Юля взвыла раненым зверем и рухнула обратно в постель. Ну конечно! Она вспомнила, как вчера пришел Эдик в ярко-красном джемпере. А дальше все исчезало в горячечном тумане... Она занималась с ним любовью. Какой ужас! Но зачем он приходил? Не за этим же! Да если бы она не напилась, он ничего от нее не получил бы!

* * *

...Юля познакомилась с братьями Кривицкими на банальной дискотеке в одном из молодежных клубов. Они подошли вдвоем, совершенно одинаковые лица, но очень по-разному одетые.

– Мы приглашаем вас на танец, – сказал тот, на котором была яркая пляжная рубаха с попугаями, зонтиками и девушками в бикини.

– Что, сразу оба? – спросила Юля и расхохоталась.

– Не-е-е... – очень серьезно ответил все тот же, «в попугаях и девушках». – Придется выбирать.

И Юля выбрала другого, того, на котором была обычная черная футболка без всяких прибамбасов. Не назло тому, в пляжной рубашке, а потому, что не любила ничего вычурного и нарочитого. Она сама была одета очень скромно: в обыкновенные синие джинсы и серо-голубую блузку.

– Вы специально так одеваетесь, чтобы вас с братом не путали? – спросила молодого человека.

– Честно говоря, мне все равно как одеваться, – ответил он. – Это Эдику хочется выделиться. Его злит, когда нас путают. А мне все равно.
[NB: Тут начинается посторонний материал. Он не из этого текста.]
/-- R52: NEXT. Its words; `S <- XS(S)`, `BUF` and `CNT` kept, the response is the new `S` and is not 0, from every state
with a non-zero `S` (corner case 2 gives the others no behaviour; no run reaches them); 255 advances come back to the same state; the worked
example. -/
def Obligations.NextCommand : Prop :=
  (∀ x : Byte, decode (cmdWord 0b01#2 x) = .next) ∧
  (∀ s : State, s.block.S ≠ 0x00#8 →
    exec .next s =
      .next (s.respond ⟨xs Config.hw s.block.S, s.block.BUF, s.block.CNT⟩ (some (xs Config.hw s.block.S))) ∧
    xs Config.hw s.block.S ≠ 0x00#8 ∧
    (xs Config.hw)^[255] s.block.S = s.block.S ∧ (xs Config.hw)^[256] s.block.S = xs Config.hw s.block.S) ∧
  (∀ (h : List HostEvent) (rs : List Response),
    exec .next ⟨⟨0x01#8, 0x00#8, 0⟩, h, rs⟩ = .next ⟨⟨0xAD#8, 0x00#8, 0⟩, h, rs ++ [some 0xAD#8]⟩ ∧
    exec .next ⟨⟨0xAD#8, 0x00#8, 0⟩, h, rs⟩ = .next ⟨⟨0x4C#8, 0x00#8, 0⟩, h, rs ++ [some 0x4C#8]⟩)

/-- R53: with a non-zero `S` the response of NEXT is in 1 to 255; and so it is for every NEXT of every run from reset,
of any length, that the host's contract allows (a run that gives a next state has met no SEED 0). -/
def Obligations.NextResponseRange : Prop :=
  (∀ s : State, s.block.S ≠ 0x00#8 →
    ∃ t v, exec .next s = .next t ∧ t.responses = s.responses ++ [some v] ∧ 1 ≤ v.toNat ∧ v.toNat ≤ 255) ∧
  (∀ (es : List HostEvent) (k : Nat) (s : State), runFor k { State.reset with host := es } = .next s →
    ∃ t v, exec .next s = .next t ∧ t.responses = s.responses ++ [some v] ∧ 1 ≤ v.toNat ∧ v.toNat ≤ 255)

/-- R54: the permutation property. From every non-zero `S`, `m` NEXT words (whatever their operand fields) return
`XS(S)`, `XS(XS(S))`, ...; the first 255 of these are the 255 values from 1 to 255, each exactly once, the last being `S`
itself, and they repeat with period 255; every other command advances `S` by one position for a refill and by none
otherwise, so each NEXT and each refill is one advance; and the cycle after 0x01 begins and ends as the rule lists. -/
def Obligations.PermutationProperty : Prop :=
  (∀ (s : State) (ws : List CmdWord), s.block.S ≠ 0x00#8 → (∀ w ∈ ws, decode w = .next) →
    runFor ws.length (s.withProgram ws) =
      .next ⟨⟨(xs Config.hw)^[ws.length] s.block.S, s.block.BUF, s.block.CNT⟩, [],
        s.responses ++ (List.range ws.length).map (fun i => some ((xs Config.hw)^[i + 1] s.block.S))⟩) ∧
  (∀ v : Byte, v ≠ 0x00#8 →
    ((List.range 255).map (fun i => (xs Config.hw)^[i + 1] v)).Nodup ∧
    (∀ w : Byte, w ∈ (List.range 255).map (fun i => (xs Config.hw)^[i + 1] v) ↔ w ≠ 0x00#8) ∧
    (xs Config.hw)^[255] v = v ∧
    (∀ i, (xs Config.hw)^[i + 255] v = (xs Config.hw)^[i] v)) ∧
  (∀ (i : Instr) (s t : State), (∀ v, i ≠ .seed v) → exec i s = .next t →
    t.block.S = (xs Config.hw)^[advances i s.block] s.block.S) ∧
  ((List.range 8).map (fun i => cycleElement (i + 1)) =
    [0xAD#8, 0x4C#8, 0x3E#8, 0xC7#8, 0x6D#8, 0xBA#8, 0x47#8, 0xC9#8] ∧
   [cycleElement 253, cycleElement 254, cycleElement 255] = [0xD1#8, 0xCB#8, 0x01#8])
– Странные вы с Эдиком. Чаще всего близнецам нравится, что их путают. Они даже стремятся к этому, чтобы можно было людей дурить: учителей, например, преподавателей... и... девушек тоже!

– Бывало, что и дурили, конечно, но нечасто. Действительно, я пару раз сдавал за Эдьку экзамены, а он за меня ходил к врачу, чтобы справку получить, но это так... ерунда. Мелочи. Эдик вообще недоволен тем, что мы родились близнецами. Ему хотелось бы являться яркой индивидуальностью, а тут я все время под ногами путаюсь.

– То есть вы не дружите?

– Нет, почему... Дружим. У нас и друзей-то мало, потому что... друг друга хватает... Но Эдик все время старается выделиться. Ну и что? Пусть! Меня это не смущает и не обижает. Кстати, меня Родионом зовут. А вас?

– Какое редкое имя! – удивилась Юля, так и забыв назвать себя.

– Это родители придумали... чтобы удобней к себе подзывать было: Эдик, Родик, идите сюда! Да и приятелям сподручней: Эдька да Родька...

– Тогда родители должны были бы назвать вас Сашкой да Пашкой или Мишкой и Гришкой. Чего-то вы недоговариваете!

Молодой человек рассмеялся:

– Вас не проведешь! В нашем роду мы, близнецы, не первые. Жили в свое время некие Эдуард и Родислав.

– То есть вы на самом деле Родислав?

– Нет, бабушка почему-то очень воспротивилась Родиславу, и вышел Родион, то есть я!